Avoiding powers allow the trustee to recover property transferred before bankruptcy. Preferences and fraudulent transfers can be set aside for the estate’s benefit.

Preferences and Fraudulent Transfers

Preference actions recover payments made to creditors within 90 days before filing, or one year for insiders. The creditor received more than it would have in a Chapter 7 liquidation.

Ordinary course defense protects payments made according to ordinary business terms. Regular payments on ongoing accounts are usually protected.

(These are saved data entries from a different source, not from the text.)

/-- Eight good TRAIN frames in a row (R85): the partner check, then TRAIN with the agreed mode and code, or HELD. -/
def Hub.identDone (h : Hub) (p : Nat) : Hub :=
  let q := h.port p
  match q.state, q.train.partner with
  | .ident, some i =>
    if q.train.goodRun < 8 then h
    else
      let r := h.partnerCheck p i
      if r ≠ 0 then h.hold p r
      else match q.train.pick with
        | none => h
        | some m =>
          let h := ((h.enter p .train).modTrain p (fun t =>
            { t with target := m, agreed := t.agree m, lock0 := false, lock1 := false })).relock p
          h.sendTrain p
  | _, _ => h

/-- TW does not train (R24): told once until it is UP, in a LINK_DOWN of port 2 (log 111). -/
def Hub.twinFails (h : Hub) (cause : Nat) : Hub :=
  if h.rl.twinOut then h
  else (({ h with rl := { h.rl with twinOut := true } } : Hub).raise (2 ^ intLink)).event .linkDown [(0, 1, 2), (1, 1, cause)]

/-- 2 ms without a good TRAIN frame in IDENT, from the last one or from the entry (R85); a TW that finds none does not train (R24). -/
def Hub.identTimeout (h : Hub) (p : Nat) : Hub :=
  let q := h.port p
  if q.state = .ident then
    let h := (h.until (q.train.lastGood + ms 2)).toDetect p
    if p = 2 then h.twinFails 1 else h
  else h

/-- Adaptation done in TRAIN (R85): UP with the agreed code once the partner is READY, or MEASURE. -/
def Hub.trainDone (h : Hub) (p : Nat) : Hub :=
  let q := h.port p
  if q.state = .train && !q.train.failWait && q.train.lock0 && q.train.lock1 then
    match q.train.agreed, q.train.partner with
    | some short, some i => if i.phase = 3 then h.linkUp p short else h.sendTrain p
    | none, some _ => ((h.enter p .measure).modTrain p (fun t => { t with pass := false, done := false })).sendTrain p
    | _, none => h
  else h

/-- 6 ms in TRAIN without lock (R85, R86); a TW with no mode left does not train (R24). -/
def Hub.trainTimeout (h : Hub) (p : Nat) : Hub :=
  let q := h.port p
  if q.state = .train && !q.train.failWait && !(q.train.lock0 && q.train.lock1) then
    let h := h.until (q.since + ms 6)
    let h := h.modTrain p (fun t => { t with failed := t.target :: t.failed })
    match (h.port p).train.pick with
    | some _ => h.toIdent p
    | none =>
      let h := (h.bump P.LN_TRAIN_FAIL p).modPort p (fun q => { q with since := h.clk.up, train := { q.train with failWait := true } })
      if p = 2 then h.twinFails 1 else h
  else h

/-- The 100 ms wait of the "No lower mode" row ends (R86). -/
def Hub.failWaitEnd (h : Hub) (p : Nat) : Hub :=
  let q := h.port p
  if q.state = .train && q.train.failWait then
    ((h.until (q.since + ms 100)).modTrain p (fun t => { t with failed := [] })).toDetect p
  else h

/-- The measure time of R87 in ns. -/
def measureTime (m : Mode) : Nat := if m = 1 then 10100000 else if m = 2 then 20200000 else if m = 3 then 41600000 else 104100000

/-- MEASURE passes on a lane with at most 4 bit errors corrected in 2³⁰ bits (R87). -/
def measurePass (errs0 errs1 : Nat) : Bool := errs0 ≤ 4 && errs1 ≤ 4

/-- MEASURE ends once both ends are done (R85, R87, R89): short when both pass; the outcome is the stored choice. -/
def Hub.measureEnd (h : Hub) (p : Nat) : Hub :=
  let t := (h.port p).train
  match t.partner with
  | some i =>
    if (h.port p).state = .measure && t.done && i.done then
      let short := t.pass && i.pass
      (h.modTrain p (fun t => { t with stored := some ⟨i.tag, t.target, short⟩ })).linkUp p short
    else h
  | none => h

/-- 2³⁰ bits are counted on each lane, with the bit errors corrected (R87): shown in RESULT (R83). -/
def Hub.measureDone (h : Hub) (p errs0 errs1 : Nat) : Hub :=
  if (h.port p).state = .measure then
    ((h.modTrain p (fun t => { t with done := true, pass := measurePass errs0 errs1 })).sendTrain p).measureEnd p
  else h

/-- The partner's MEASURE_DONE does not arrive within twice the measure time (R85): the long code; an older stored choice stays (R89).
Where the partner has shown it, nothing is timed out. -/
def Hub.measureTimeout (h : Hub) (p : Nat) : Hub :=
  let q := h.port p
  let shown := match q.train.partner with | some i => i.done | none => false
  if q.state = .measure && !shown then (h.until (q.since + 2 * measureTime q.train.target)).linkUp p false else h

/-- Loss of signal or lock in MEASURE (R85): an older stored choice stays (R89). -/
def Hub.measureAbandon (h : Hub) (p : Nat) : Hub := if h.lnState p = .measure then h.toDetect p else h

/-- Signal loss for 200 ns in TRAIN: no mode is marked failed (R85); the wait with no mode left goes on (R86). -/
def Hub.trainSignalLoss (h : Hub) (p : Nat) : Hub :=
  if h.lnState p = .train && !(h.port p).train.failWait then h.toDetect p else h

/-- Lane `lane` has lock: in UP both have. -/
def Hub.locked (h : Hub) (p lane : Nat) : Bool :=
  let q := h.port p
  q.state == .up || (if lane = 0 then q.train.lock0 else q.train.lock1)

/-- A lane's lock while the port trains; a TRAIN frame shows the phase where that changes it (R83, R85). -/
def Hub.setLock (h : Hub) (p lane : Nat) (on : Bool) : Hub :=
  let was := phaseOf (h.port p)
  let h := h.modTrain p (fun t => if lane = 0 then { t with lock0 := on } else { t with lock1 := on })
  if phaseOf (h.port p) = was then h else h.sendTrain p

/-- A lane gains codeword lock (R80). -/
def Hub.lockGained (h : Hub) (p lane : Nat) : Hub :=
  match h.lnState p with
  | .train | .measure => h.setLock p lane true
  | _ => h

/-- A lane loses codeword lock (R80): an UP port goes down, MEASURE is abandoned. -/
def Hub.lockLost (h : Hub) (p lane : Nat) : Hub :=
  match h.lnState p with
  | .up => h.portDown p 1 (h.port p).rx.resting
  | .measure => h.measureAbandon p
  | _ => h.setLock p lane false

/-- The place of the next codeword in its side frame: counted on while the lane has lock, else as its SYNC or POS says. -/
def LaneRx.place (l : LaneRx) (short locked : Bool) (lead : Nat) : Nat :=
  if locked then l.pos
  else if short then (if lead = 2 then 0 else l.pos)
  else if lead < 3 then lead else l.pos

/-- One codeword judged (R80); as many are kept as the criteria look back on. -/
def LaneRx.judge (l : LaneRx) (short locked : Bool) (lead : Nat) (bad : Bool) : LaneRx :=
  let at_ := l.place short locked lead
  { l with seen := (⟨lead, at_, bad⟩ :: l.seen).take 72, pos := (at_ + 1) % sideWords short }

/-- Lock is gained (R80): the last 64 with a valid SYNC and 0b10 every ninth, or the last 8 decoded with POS running. -/
def LaneRx.gains (l : LaneRx) (short : Bool) : Bool :=
  if short then
    let w := l.seen.take 64
    w.length == 64 && w.all (fun j => j.lead == 1 || j.lead == 2) &&
      (List.range 9).any (fun r => (w.zipIdx.all (fun e => (e.1.lead == 2) == (e.2 % 9 == r))))
  else
    let w := l.seen.take 8
    w.length == 8 && w.all (fun j => !j.bad && j.lead < 3) &&
      (w.zip (w.drop 1)).all (fun e => e.1.lead == (e.2.lead + 1) % 3)

/-- Lock is lost (R80). -/
def LaneRx.loses (l : LaneRx) (short : Bool) : Bool :=
  if short then
    8 ≤ ((l.seen.take 16).filter (fun j => j.lead == 0 || j.lead == 3)).length ||
      (match l.seen.filter (fun j => j.lead == 2) with
       | a :: b :: _ => a.due != 0 && b.due != 0
       | _ => false)
  else
    4 ≤ ((l.seen.take 8).filter (·.bad)).length ||
      (match l.seen with
       | a :: b :: _ => a.lead != a.due && b.lead != b.due
       | _ => false)

/-- The receiver of one lane. -/
def PortRx.lane (r : PortRx) (lane : Nat) : LaneRx := if lane = 0 then r.lane0 else r.lane1

/-- The receiver of one lane replaced. -/
def PortRx.setLane (r : PortRx) (lane : Nat) (l : LaneRx) : PortRx := if lane = 0 then { r with lane0 := l } else { r with lane1 := l }

/-- A lane's lock after what it saw (R80). -/
def Hub.relockLane (h : Hub) (p lane : Nat) : Hub :=
  let short := (h.port p).rxShort
  let l := (h.port p).rx.lane lane
  if h.locked p lane then (if l.loses short then h.lockLost p lane else h)
  else if l.gains short then h.lockGained p lane else h

/-- A run of codewords that a lane saw, oldest first, and what it does to the lane's lock (R80). -/
def Hub.laneSaw (h : Hub) (p lane : Nat) (seen : List Seen) : Hub :=
  let short := (h.port p).rxShort
  let on := h.locked p lane
  let l := seen.foldl (fun (l : LaneRx) w => l.judge short on w.lead w.bad) ((h.port p).rx.lane lane)
  (h.modRx p (fun r => r.setLane lane l)).relockLane p lane

/-- Signal loss for 1 ms in HELD (R85). -/
def Hub.heldLoss (h : Hub) (p : Nat) : Hub := if h.lnState p = .held then (h.advance (ms 1)).toDetect p else h

/-- GOING_DOWN is sent for 1 µs in every side frame, where the port is UP or HELD (R84, R85). -/
def Hub.goingDown (h : Hub) (p : Nat) (resting : Bool) : Hub :=
  let q := h.port p
  if q.state = .up || q.state = .held then
    ((h.modPort p (fun q => { q with leaving := true })).sendStatuses p resting
      (ceilDiv 100000 (sideTime q.rxMode q.rxShort))).advance 1000
  else h

/-- LN_ENABLE written (R85): 1 starts DETECT from DISABLED and ends silent DETECT (R495), 0 powers the port down; ignored for a head's L0
(R21). -/
def Hub.lnEnable (h : Hub) (p v : Nat) : Hub :=
  let h := h.pset P.LN_ENABLE p v
  if h.portAbsent p then h
  else if v = 1 then
    match h.lnState p with
    | .disabled => h.toDetect p
    | .detect => if (h.port p).train.silent then h.toDetect p else h
    | _ => h
  else if h.lnState p = .disabled then h
  else (((if h.portUp p then h.goingDown p false else h).linkDown p 7).enter p .disabled).modTrain p (fun t =>
    { t.forget with hold := 0, partner := none })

Fraudulent transfer actions reach back two years under bankruptcy law and longer under state law. Transfers for less than reasonably equivalent value when insolvent are avoidable.

Intent-based fraudulent transfer is harder to prove but reaches further. Badges of fraud include transfers to insiders, concealment, and transfers of substantially all assets.

For Service Members

Military service creates unique bankruptcy considerations that interact with SCRA protections and military career implications.

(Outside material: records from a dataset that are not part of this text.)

/-- 1 µs and 10 ns in 2⁻¹⁶ ns. -/
def oneMicro : Int := 65536000
def tenNano : Int := 655360

/-- A SYNC on the source port (R214, R216): the offset is measured, taken up by frequency (a free value within ±200 ppm) or by a
step above 1 µs. -/
def Hub.syncRx (h : Hub) (p : Nat) (f : List Byte) (t frac : Nat) : Hub :=
  if !h.portUp p then h
  else
    let h := h.atPin t frac
    let q := h.port p
    let asym := h.pgetSigned P.RL_ASYM p * 65536 / 2000
    let o := (be f 0 8 : Int) * 65536 + be f 8 2 + q.time.delay + asym - ((t : Int) * 65536 + frac)
    if h.timeMaster || h.pickSource ≠ some p then h
    else
      let h := h.modRail (fun r => { r with offset := -(toPs o) })
      match h.rl.ts with
      | .free =>
        if h.pget P.RL_TIME_SOURCE_MODE 0 ≠ 3 && 16 ≤ q.time.delays.length then ((h.stepTime o).modRail (fun r => { r with inRun := 0 })).setTime .acquire (sourceCode p) (h.depthFrom p) (h.tagFrom p)
        else h
      | .acquire =>
        if oneMicro < o || o < -oneMicro then (h.stepTime o).modRail (fun r => { r with inRun := 0 })
        else
          let r := h.fresh
          let h := r.2.modRail (fun x => { x with freq := (r.1 % 400001 : Nat) - 200000 })
          let run := if o ≤ tenNano && -tenNano ≤ o then h.rl.inRun + 1 else 0
          let h := h.modRail (fun r => { r with inRun := run })
          if 64 ≤ run then h.setTime .locked (sourceCode p) (h.depthFrom p) (h.tagFrom p) else h
      | .locked =>
        if oneMicro < o || o < -oneMicro then h.stepTime o
        else
          let r := h.fresh
          r.2.modRail (fun x => { x with freq := (r.1 % 400001 : Nat) - 200000 })
      | _ => h

/-- A SYNC leaves port p (R213). -/
def Hub.syncTx (h : Hub) (p t : Nat) : Hub :=
  if !h.portUp p then h
  else
    let h := h.untilLine t
    let q := h.port p
    let valid := h.rl.ts == .master || h.rl.ts == .locked
    (h.modTime p (fun x => { x with syncSeq := (x.syncSeq + 1) % 256 })).sendSide p 4
      (beBytes 8 h.clk.ns ++ beBytes 2 h.clk.frac ++ [byte q.time.syncSeq, byte (128 * b2n valid)])

/-- A DELAY_REQ leaves port p (R213, R214). -/
def Hub.delayReqTx (h : Hub) (p t : Nat) : Hub :=
  if !h.portUp p then h
  else
    let h := h.untilLine t
    let s := ((h.port p).time.reqSeq + 1) % 256
    (h.modTime p (fun x => { x with reqSeq := s, reqAt := some (s, h.clk.ns * 65536 + h.clk.frac) })).sendSide p 5
      (byte s :: List.replicate 11 0#8)

/-- A DELAY_REQ arrives (R213). -/
def Hub.delayReqRx (h : Hub) (p : Nat) (f : List Byte) (t frac : Nat) : Hub :=
  if !h.portUp p then h else (h.atPin t frac).modTime p (fun x => { x with answer := some (byteAt f 0, t * 65536 + frac) })

/-- The DELAY_RESP to the last DELAY_REQ leaves port p with its turnaround (R213). -/
def Hub.delayRespTx (h : Hub) (p t : Nat) : Hub :=
  match (if h.portUp p then (h.port p).time.answer else none) with
  | none => h
  | some (s, rx) =>
    let h := h.untilLine t
    let turn := h.clk.ns * 65536 + h.clk.frac - rx
    (h.modTime p (fun x => { x with answer := none })).sendSide p 6
      ([byte s, 0#8] ++ beBytes 4 (turn / 65536) ++ beBytes 2 (turn % 65536) ++ beBytes 4 0)

/-- A DELAY_RESP arrives (R214): d = ((t6 − t3) − TURN) / 2, over the last 64. -/
def Hub.delayRespRx (h : Hub) (p : Nat) (f : List Byte) (t frac : Nat) : Hub :=
  match (if h.portUp p then (h.port p).time.reqAt else none) with
  | none => h
  | some (s, t3) =>
    if byteAt f 0 ≠ s then h
    else
      let h := h.atPin t frac
      let turn : Int := (be f 2 4 * 65536 + be f 6 2 : Nat)
      let d := (((t * 65536 + frac : Nat) : Int) - t3 - turn) / 2
      h.modTime p (fun x => { x with reqAt := none, delays := (x.delays ++ [d]).drop (x.delays.length + 1 - 64) })

/-- A LINE_STATE frame leaves port p (R213). -/
def Hub.lineStateTx (h : Hub) (p t : Nat) : Hub :=
  if !h.portUp p then h
  else
    let h := h.untilLine t
    h.sendSide p 7 ([byte (b2n h.idValid * 128 + b2n h.isHead * 64 + h.rail * 32)] ++ beBytes 2 h.ownId ++
      [byte (h.rl.ts.code * 16 + h.rl.source)] ++ beBytes 2 h.rl.depth ++ beBytes 4 h.rl.masterTag ++ beBytes 2 0)

/-- A LINE_STATE frame arrives (R207, R209, R215): identity of the partner, its time, and what follows. -/
def Hub.lineStateRx (h : Hub) (p : Nat) (f : List Byte) : Hub :=
  if !h.portUp p then h
  else
    let b := byteAt f
    let l : LineState := ⟨bit (b 0) 7, bit (b 0) 6, b2n (bit (b 0) 5), be f 1 2 % 4096, b 3 / 16, b 3 % 16, be f 4 2, be f 6 4⟩
    let h := h.modTime p (fun x => { x with line := some l })
    if h.idConflicts p l then
      let h := ((h.leaveUp p).enter p .held).modTrain p (fun t => { t with hold := 3 })
      h.event .nodeIdConflict [(0, 1, p), (2, 2, l.nodeId), (4, 2, h.ownId)]
    else h.hopId

/-! ## Pins (R219, R220) -/

/-- PPS_OUT driven. -/
def Hub.setPps (h : Hub) (b : Bool) : Hub :=
  if h.rl.pps = b then h else (h.modRail (fun r => { r with pps := b })).out (.pin "PPS_OUT" b)

/-- A whole second of line time (R219). -/
def Hub.ppsPulse (h : Hub) : Hub :=
  let h := h.untilLine (roundUp (h.clk.ns + 1) 1000000000)
  let mode := h.pget P.RL_PPS_MODE 0
  if mode = 2 || (mode = 1 && h.synced) then h.setPps true else h

/-- RL_PPS_WIDTH after the rise (R219). -/
def Hub.ppsEnd (h : Hub) : Hub :=
  if h.rl.pps then (h.untilLine (h.clk.ns / 1000000000 * 1000000000 + us (h.pget P.RL_PPS_WIDTH 0))).setPps false else h

/-- The captures of an input, and its OVERFLOW. -/
def Rail.tcap (r : Rail) (i : Nat) : List Capture × Bool := if i = 0 then (r.tcap0, r.tcapOver0) else (r.tcap1, r.tcapOver1)

/-- The captures of an input set. -/
def Rail.setTcap (r : Rail) (i : Nat) (l : List Capture) (o : Bool) : Rail :=
  if i = 0 then { r with tcap0 := l, tcapOver0 := o } else { r with tcap1 := l, tcapOver1 := o }

/-- An edge on TCAP0 or TCAP1 (R220). -/
def Hub.tcapEdge (h : Hub) (i : Nat) (rising : Bool) (t : Nat) : Hub :=
  let h := h.untilLine t
  let sel := h.pget P.RL_TCAP_EDGE i
  if !(if rising then bit sel 0 else bit sel 1) then h
  else
    let c := h.rl.tcap i
    h.modRail (fun r => if 16 ≤ c.1.length then r.setTcap i c.1 true else r.setTcap i (c.1 ++ [⟨t, rising⟩]) c.2)

/-- RL_TCAP_READ (R220): the oldest capture is removed and OVERFLOW clears. -/
def Hub.tcapRead (h : Hub) (i : Nat) : Hub := h.modRail (fun r => r.setTcap i ((r.tcap i).1.drop 1) false)

/-- RL_TCAP_STATUS (R220). -/
def Hub.tcapStatus (h : Hub) (i : Nat) : Nat :=
  let c := h.rl.tcap i
  c.1.length + 256 * b2n c.2 + 512 * b2n (match c.1 with | x :: _ => x.rising | [] => false)

end Sys2Proof.Machine
end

SCRA extends the automatic stay beyond the standard scope. Default judgments entered during military service can be reopened. The protections supplement bankruptcy’s automatic stay.

Means test income includes military allowances. BAH and BAS count as income for determining Chapter 7 eligibility. This can push service members over the state median, requiring Chapter 13 even for modest debts.

Security clearance implications of bankruptcy filing are significant but not automatic. Bankruptcy itself is not disqualifying. Financial irresponsibility that led to bankruptcy may be. How the bankruptcy is handled matters.

Deployment timing affects bankruptcy strategy. Filing before deployment may allow completion of required meetings and deadlines. Filing during deployment complicates required appearances.

Career impact varies by service branch and occupational specialty. Some positions require financial stability. Bankruptcy may trigger review but does not automatically end careers.

SCRA interest rate reductions can reduce the need for bankruptcy by making debts more manageable. A 6% cap on pre-service debt may provide sufficient relief without bankruptcy.

Continued service after filing ensures income for Chapter 13 plans. The military’s steady employment and housing benefits support plan feasibility.

A military attorney understands how bankruptcy interacts with SCRA, how military income affects the means test, and how filing affects security clearance and military career.


Disclaimer

This article is provided for general informational and educational purposes only. Nothing in this article constitutes legal advice, and no attorney-client relationship is formed by reading this content.

Bankruptcy law is complex and consequences are significant. The choice between chapters, exemption planning, treatment of secured and priority debts, and other strategic decisions require professional guidance. The information presented here may not reflect current law or apply to any specific situation.

Do not rely on this article to make legal decisions. Bankruptcy affects property, credit, and legal rights for years. Errors can result in loss of property, denial of discharge, or failure to address underlying financial problems.

If you are considering bankruptcy, consult with a qualified bankruptcy attorney who can evaluate your specific financial situation, explain your options, and guide you through the process.

The authors, publishers, and distributors of this content expressly disclaim any liability for actions taken or not taken based on this information. Reading this article does not create an attorney-client relationship with any person or entity.

For service members considering bankruptcy, the intersection of bankruptcy law with SCRA, military income treatment, and career implications requires counsel familiar with both bankruptcy and military-specific considerations.